Permanent Linkby OMNICELL on Fri Nov 21, 2014 5:54 am

Women in Western Societies;

Im at that point that I have to start screaming about women! it has to come out! and, it really has to come out if Im going to date and be around women again! and I think I have allot to bitch about? I certainly have larger concepts, concerning disappointment and shock of what I thought women were and what they really are!

I was destroyed when young, so when I reached out, I got my mind and body and soul ripped to pieces! This is a world of 50% men, and 50% women! Both helped to destroy me! Women did nothing to help me! they were worthless as the men were worthless! corrupt is a better word!

I live in Western Societies, and dealing with women in this society is strange! Most of the women that are on the lower leagues of things are my friends! I have no eco rich friends with money! very few! they are 2 arrogant and full of themselves!

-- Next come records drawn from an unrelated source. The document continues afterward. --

-- ==== Sys2Proof/Laws/Exec.lean ====
section
/-! SUPPORT. What an instruction can do, said once: it is refused as its need says, or it writes its registers and
performs its event list. The provers cite `exec_eq` and `step_cases` in place of unfolding meanings and the step. -/

namespace Sys2Proof.Machine

/-- A request's outcome depends on its body at that state only. -/
theorem perform_congr {need : Need} {body body' : State → State} {s : State} (h : body s = body' s) :
    perform need body s = perform need body' s := by rw [perform, perform, h]

/-- Every instruction, at the operation level: refused as its need says, or its registers and its events. -/
theorem exec_eq (i : Instr) (s : State) :
    exec i s = perform (needOf s.cfg i)
      (fun s => emitAll (eventsOf i s) ((s.setRegisters (registersAfter i s)).deliver (resultOf s.cfg i))) s := by
  cases i with
  | init =>
    simp only [exec, execInit, needOf]
    refine perform_congr ?_
    simp only [eventsOf, registersAfter, resultOf, initBody_eq, ← emitAll_respond]
    rfl
  | writeChar c =>
    simp only [exec, execWriteChar, needOf]
    refine perform_congr ?_
    simp only [eventsOf, registersAfter, resultOf, State.deliver_some, writeCharBody_eq, wraps, decide_eq_true_eq]
    by_cases hc : c = s.cfg.newlineChar
    · simp only [if_pos hc, if_pos (Or.inl hc), ← emitAll_respond, setCursor_eq]
    · by_cases hw : s.cursorColumn + 1 = s.cfg.columns
      · simp only [if_neg hc, if_pos hw, if_pos (Or.inr hw), ← emitAll_respond, setCursor_eq]
      · simp only [hc, hw, or_self, if_false, ← emitAll_respond, setCursor_eq]
  | locate column row =>
    simp only [exec, execLocate, needOf]
    refine perform_congr ?_
    simp only [eventsOf, registersAfter, resultOf, State.deliver_some]
    by_cases h : InGeometry s.cfg column row
    · simp only [locateBody_ok _ _ _ h, report, if_pos h, ← emitAll_respond, setCursor_eq]
    · simp only [locateBody_error _ _ _ h, report, if_neg h, evLocate, emitAll_nil, setRegisters_self]
  | clear =>
    simp only [exec, execClear, needOf]
    refine perform_congr ?_
    rw [clearBody_eq, ← emitAll_respond]
    rfl
  | newline =>
    simp only [exec, execNewline, needOf]
    exact perform_congr (by
      simp only [eventsOf, registersAfter, resultOf, State.deliver_some, newlineBody_eq, ← emitAll_respond,
        setCursor_eq])
  | clearDisplay =>
    simp only [exec, execClearDisplay, needOf]
    exact perform_congr (by
      simp only [eventsOf, registersAfter, resultOf, State.deliver_none, setRegisters_self, sendCommand_eq, opWait_eq,
        evClear, emitAll_append])
  | entryModeSet =>
    simp only [exec, execEntryModeSet, needOf]
    exact perform_congr (by
      simp only [eventsOf, registersAfter, resultOf, State.deliver_none, setRegisters_self, sendCommand_eq])
  | displayControl =>
    simp only [exec, execDisplayControl, needOf]
    exact perform_congr (by
      simp only [eventsOf, registersAfter, resultOf, State.deliver_none, setRegisters_self, sendCommand_eq])
  | functionSet =>
    simp only [exec, execFunctionSet, needOf]
    exact perform_congr (by
      simp only [eventsOf, registersAfter, resultOf, State.deliver_none, setRegisters_self, sendCommand_eq])
  | setDdramAddr a =>
    simp only [exec, execSetDdramAddr, needOf]
    exact perform_congr (by
      simp only [eventsOf, registersAfter, resultOf, State.deliver_none, setRegisters_self, sendCommand_eq])
  | initNibble3 =>
    simp only [exec, execInitNibble3, needOf]
    exact perform_congr (by
      simp only [eventsOf, registersAfter, resultOf, State.deliver_none, setRegisters_self, writeNibble_eq, opWait_eq,
        evInitNibble3, emitAll_append])
  | initNibble2 =>
    simp only [exec, execInitNibble2, needOf]
    exact perform_congr (by
      simp only [eventsOf, registersAfter, resultOf, State.deliver_none, setRegisters_self, writeNibble_eq])
  | writeData d =>
    simp only [exec, execWriteData, needOf]
    exact perform_congr (by
      simp only [eventsOf, registersAfter, resultOf, State.deliver_none, setRegisters_self, sendData_eq])

theorem exec_of_none {i : Instr} {s : State} (h : s.refusal (needOf s.cfg i) = none) :
    exec i s = .next (emitAll (eventsOf i s) ((s.setRegisters (registersAfter i s)).deliver (resultOf s.cfg i))) := by
  rw [exec_eq]; exact perform_of_none h

theorem exec_of_some {i : Instr} {s : State} {r : Refusal} (h : s.refusal (needOf s.cfg i) = some r) :
    exec i s = .refused r := by rw [exec_eq]; exact perform_of_some h

theorem exec_eq_next {i : Instr} {s t : State} (h : exec i s = .next t) :
    s.refusal (needOf s.cfg i) = none ∧
      t = emitAll (eventsOf i s) ((s.setRegisters (registersAfter i s)).deliver (resultOf s.cfg i)) := by
  rw [exec_eq] at h
  exact perform_eq_next h

theorem accept_of_none {i : Instr} {s : State} (h : s.refusal (needOf s.cfg i) = none) :
    accept i s = .next (accepted i s) := by
  simp [accept, h]

theorem accept_of_some {i : Instr} {s : State} {r : Refusal} (h : s.refusal (needOf s.cfg i) = some r) :
    accept i s = .refused r := by simp [accept, h]

theorem accept_eq_next {i : Instr} {s t : State} (h : accept i s = .next t) :
    s.refusal (needOf s.cfg i) = none ∧ t = accepted i s := by
  unfold accept at h
  split at h
  · cases h
  · next hn => exact ⟨hn, by injection h with h; exact h.symm⟩

@[simp] theorem accepted_cfg (i : Instr) (s : State) : (accepted i s).cfg = s.cfg := by simp [accepted]
@[simp] theorem accepted_lines (i : Instr) (s : State) : (accepted i s).lines = s.lines := by
  rw [accepted, complete_lines]; rfl
@[simp] theorem accepted_trace (i : Instr) (s : State) : (accepted i s).trace = s.trace := by simp [accepted]
@[simp] theorem accepted_pending (i : Instr) (s : State) : (accepted i s).pending = eventsOf i s := by
  simp [accepted]
@[simp] theorem accepted_level (i : Instr) (s : State) : (accepted i s).level = s.level := by simp [accepted]
@[simp] theorem accepted_requests (i : Instr) (s : State) : (accepted i s).requests = s.requests := by
  simp [accepted]

theorem accepted_registers (i : Instr) (s : State) : (accepted i s).registers = registersAfter i s := by
  simp [accepted, State.registers]

/-- While events are pending the result is owed and not yet given. -/
theorem accepted_response {i : Instr} {s : State} (h : eventsOf i s ≠ []) :
    (accepted i s).response = s.response ∧ (accepted i s).returning = resultOf s.cfg i := by
  simp [accepted, complete_response, complete_returning, h]

/-- No instruction is admitted while an operation is in flight (R79). -/
theorem pending_of_admitted {need : Need} {s : State} (h : s.refusal need = none) : s.pending = [] := by
  unfold State.refusal at h
  by_contra hp
  simp [hp] at h

/-! ## What an instruction does not read

No instruction reads the lines (R18), the trace, the level or the requests. -/

theorem registersAfter_setRequests (i : Instr) (rs : List Request) (s : State) :
    registersAfter i (s.setRequests rs) = registersAfter i s := by cases i <;> rfl

theorem eventsOf_setRequests (i : Instr) (rs : List Request) (s : State) :
    eventsOf i (s.setRequests rs) = eventsOf i s := by cases i <;> rfl

theorem registersAfter_setLevel (i : Instr) (l : Level) (s : State) :
    registersAfter i (s.setLevel l) = registersAfter i s := by cases i <;> rfl

theorem eventsOf_setLevel (i : Instr) (l : Level) (s : State) :
    eventsOf i (s.setLevel l) = eventsOf i s := by cases i <;> rfl

theorem registersAfter_setLines (i : Instr) (l : Lines) (s : State) :
    registersAfter i (s.setLines l) = registersAfter i s := by cases i <;> rfl

theorem accepted_setLines (i : Instr) (l : Lines) (s : State) :
    accepted i (s.setLines l) = (accepted i s).setLines l := by
  simp only [accepted, ← complete_setLines]
  cases i <;> rfl

theorem eventsOf_setLines (i : Instr) (l : Lines) (s : State) :
    eventsOf i (s.setLines l) = eventsOf i s := by cases i <;> rfl

@[simp] theorem refusal_setLines (need : Need) (l : Lines) (s : State) :
    (s.setLines l).refusal need = s.refusal need := rfl

/-- A meaning is the same at either level: the level decides only how the step runs it (R6). -/
theorem exec_setLevel {i : Instr} {s t : State} (l : Level) (h : exec i s = .next t) :
    exec i (s.setLevel l) = .next (t.setLevel l) := by
  obtain ⟨hn, rfl⟩ := exec_eq_next h
  rw [exec_of_none (i := i) (s := s.setLevel l) hn, registersAfter_setLevel, eventsOf_setLevel, ← emitAll_setLevel]
  rfl

/-- A meaning neither reads nor writes the result owed at the event level. -/
theorem exec_setReturning {i : Instr} {s t : State} (r : Option Response) (h : exec i s = .next t) :
    exec i (s.setReturning r) = .next (t.setReturning r) := by
  obtain ⟨hn, rfl⟩ := exec_eq_next h
  rw [exec_of_none (i := i) (s := s.setReturning r) hn, ← emitAll_setReturning]
  cases i <;> rfl

/-- A meaning does not read the requests still to come. -/
theorem exec_setRequests {i : Instr} {s t : State} (rs : List Request) (h : exec i s = .next t) :
    exec i (s.setRequests rs) = .next (t.setRequests rs) := by
  obtain ⟨hn, rfl⟩ := exec_eq_next h
  rw [exec_of_none (i := i) (s := s.setRequests rs) hn, registersAfter_setRequests, eventsOf_setRequests, ← emitAll_setRequests]
  rfl

/-! ## The step -/

/-- Everything a step can do when it answers a next state: perform the next pending event, stay idle, or run the next
request at the machine's level. -/
theorem step_cases {s t : State} (h : step s = .next t) :
    (∃ ev rest, s.pending = ev :: rest ∧ t = complete ((s.setPending rest).emit ev)) ∨
    (s.pending = [] ∧ s.requests = [] ∧ t = s) ∨
    (∃ r rest i, s.pending = [] ∧ s.requests = r :: rest ∧ fetch r = .ok i ∧
      runAt i (s.setRequests rest) = .next t) := by
  unfold step at h
  split at h
  · next ev rest hp => exact .inl ⟨ev, rest, hp, by injection h with h; exact h.symm⟩
  · next hp =>
    split at h
    · next hr => exact .inr (.inl ⟨hp, hr, by injection h with h; exact h.symm⟩)
    · next r rest hr =>
      split at h
      · cases h
      · next i hf => exact .inr (.inr ⟨r, rest, i, hp, hr, hf, h⟩)

/-- At either level an instruction that is not refused writes its registers and performs its events, now or pending. -/
theorem runAt_cases {i : Instr} {s t : State} (h : runAt i s = .next t) :
    s.refusal (needOf s.cfg i) = none ∧
    ((s.level = .operation ∧
        t = emitAll (eventsOf i s) ((s.setRegisters (registersAfter i s)).deliver (resultOf s.cfg i))) ∨
      (s.level = .event ∧ t = accepted i s)) := by
  unfold runAt at h
  split at h
  · next hl => exact ⟨(exec_eq_next h).1, .inl ⟨hl, (exec_eq_next h).2⟩⟩
  · next hl => exact ⟨(accept_eq_next h).1, .inr ⟨hl, (accept_eq_next h).2⟩⟩

end Sys2Proof.Machine
end

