-- ==== Sys2Proof/Laws/PerInstr.lean ====
section
/-! SUPPORT. Statements made per instruction. The family TableRow: the word an instruction is encoded as is an instance
of its row of spec/opcode_table.json (its format, and its masked bits the row's match). -/

namespace Sys2Proof.Laws.TableRow

/-- The word of an instruction matches its row of the opcode table. -/
def Statement (i : Instr) : Prop := i.row.accepts (encode i) = true

theorem of_reqWord {i : Instr} (op : BitVec 3) (a b : Byte) (he : encode i = .req19 (reqWord op a b))
    (hr : i.row = ⟨.req19, op.toNat * 0x10000, 0x70000⟩) : Statement i := by
  simp [Statement, he, hr, OpRow.accepts, PortWord.format, PortWord.bits, reqWord_mask]

theorem init : Statement .init := of_reqWord 0 0 0 rfl rfl

theorem writeChar (c : Byte) : Statement (.writeChar c) := of_reqWord 1 c 0 rfl rfl

theorem locate (column row : Int) : Statement (.locate column row) := of_reqWord 2 _ _ rfl rfl

theorem clear : Statement .clear := of_reqWord 3 0 0 rfl rfl

theorem newline : Statement .newline := of_reqWord 4 0 0 rfl rfl

theorem clearDisplay : Statement .clearDisplay := rfl

theorem entryModeSet : Statement .entryModeSet := rfl

theorem displayControl : Statement .displayControl := rfl

theorem functionSet : Statement .functionSet := rfl

theorem setDdramAddr (a : Addr) : Statement (.setDdramAddr a) := by
  simp only [Statement]
  revert a; decide

theorem initNibble3 : Statement .initNibble3 := rfl

theorem initNibble2 : Statement .initNibble2 := rfl

theorem writeData (d : Byte) : Statement (.writeData d) := by
  simp [Statement, OpRow.accepts, encode, Instr.row, PortWord.format]

end Sys2Proof.Laws.TableRow
end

My real feelings; Why did you hurt me! I did nothing to you! I innocently asked for help! you tried to crucify me! why! but its worse! you are murder's like the men you claimed victimized you! you are the same but more sinister! and don't blame me! I pray to God on my knees all day long to survive this life! you are nothing to me! I have no reason not to tell the truth!

Not all women are bad! most are not! most are broken hearted and beat to death! and I do not know what to do! I suppose I can get stronger!

There is nothing worse then becoming friends with a women and she only wants to be your friend and not your girlfriend! When you go through this over n over! you look up at God and give up!

I know at some point Im going to be turned on by women! they will not stay faithful! but it is not men that they break my trust with! its something else! I am not good enough! they wanted a blue print of a man, and I don't match up! all I end up is a human being!

I need someone to take care of me! but not control me like a little boy! not unless I love them! but they do not humble themselves enough to be loved! Well, thats not true!

=======================================

I really like women! I love being around them and seeing them smile! I love there energy! or what ever!

Im one of these people that was thrown away and has been hard to get near! Ive been hurt! Im seeing a direction! helping those who are hurt! but Im having a hard time with it! Im still to damaged myself!

Ive learned to let go of women that are hurt but don't need me! I don't want to be hurt, by liking someone that is not in my league!

Im like anyone else! if your not in my league for dating, your waisting your time! your waisting my time! its stupid!
Im afraid its the same with women; if Im not good enough for them, Im waisting there time!

But where to I find the women that are good enough! or that see me for who I am, not for what they can get from me!
Ive had women size me up! they like me for all kinds of reasons! but I get nothing from them!

I guess I don't appreciate women who like me! or I don't believe them!

Mental illness and women; Ive had women admire me, then find out Im mental ill! or have problems with this! they listen to me and can hear that I have problems! then the right me off as a weakling!

I can't be a false person! I believe that women like me for all the wrong reasons!

But I talked to a women the other day who told me why women like me! first she thought I was cute! so that is great!

She told me that women like me because I have all the traits of an alpha male but Im not a jerk! and I would agree! I do not need to be a jerk around women! I do not compute that!

I like women! I just wish they liked me for me! they don't even care!

When I try to like women for who they are, they are a closed book! They are secretive and deceptive!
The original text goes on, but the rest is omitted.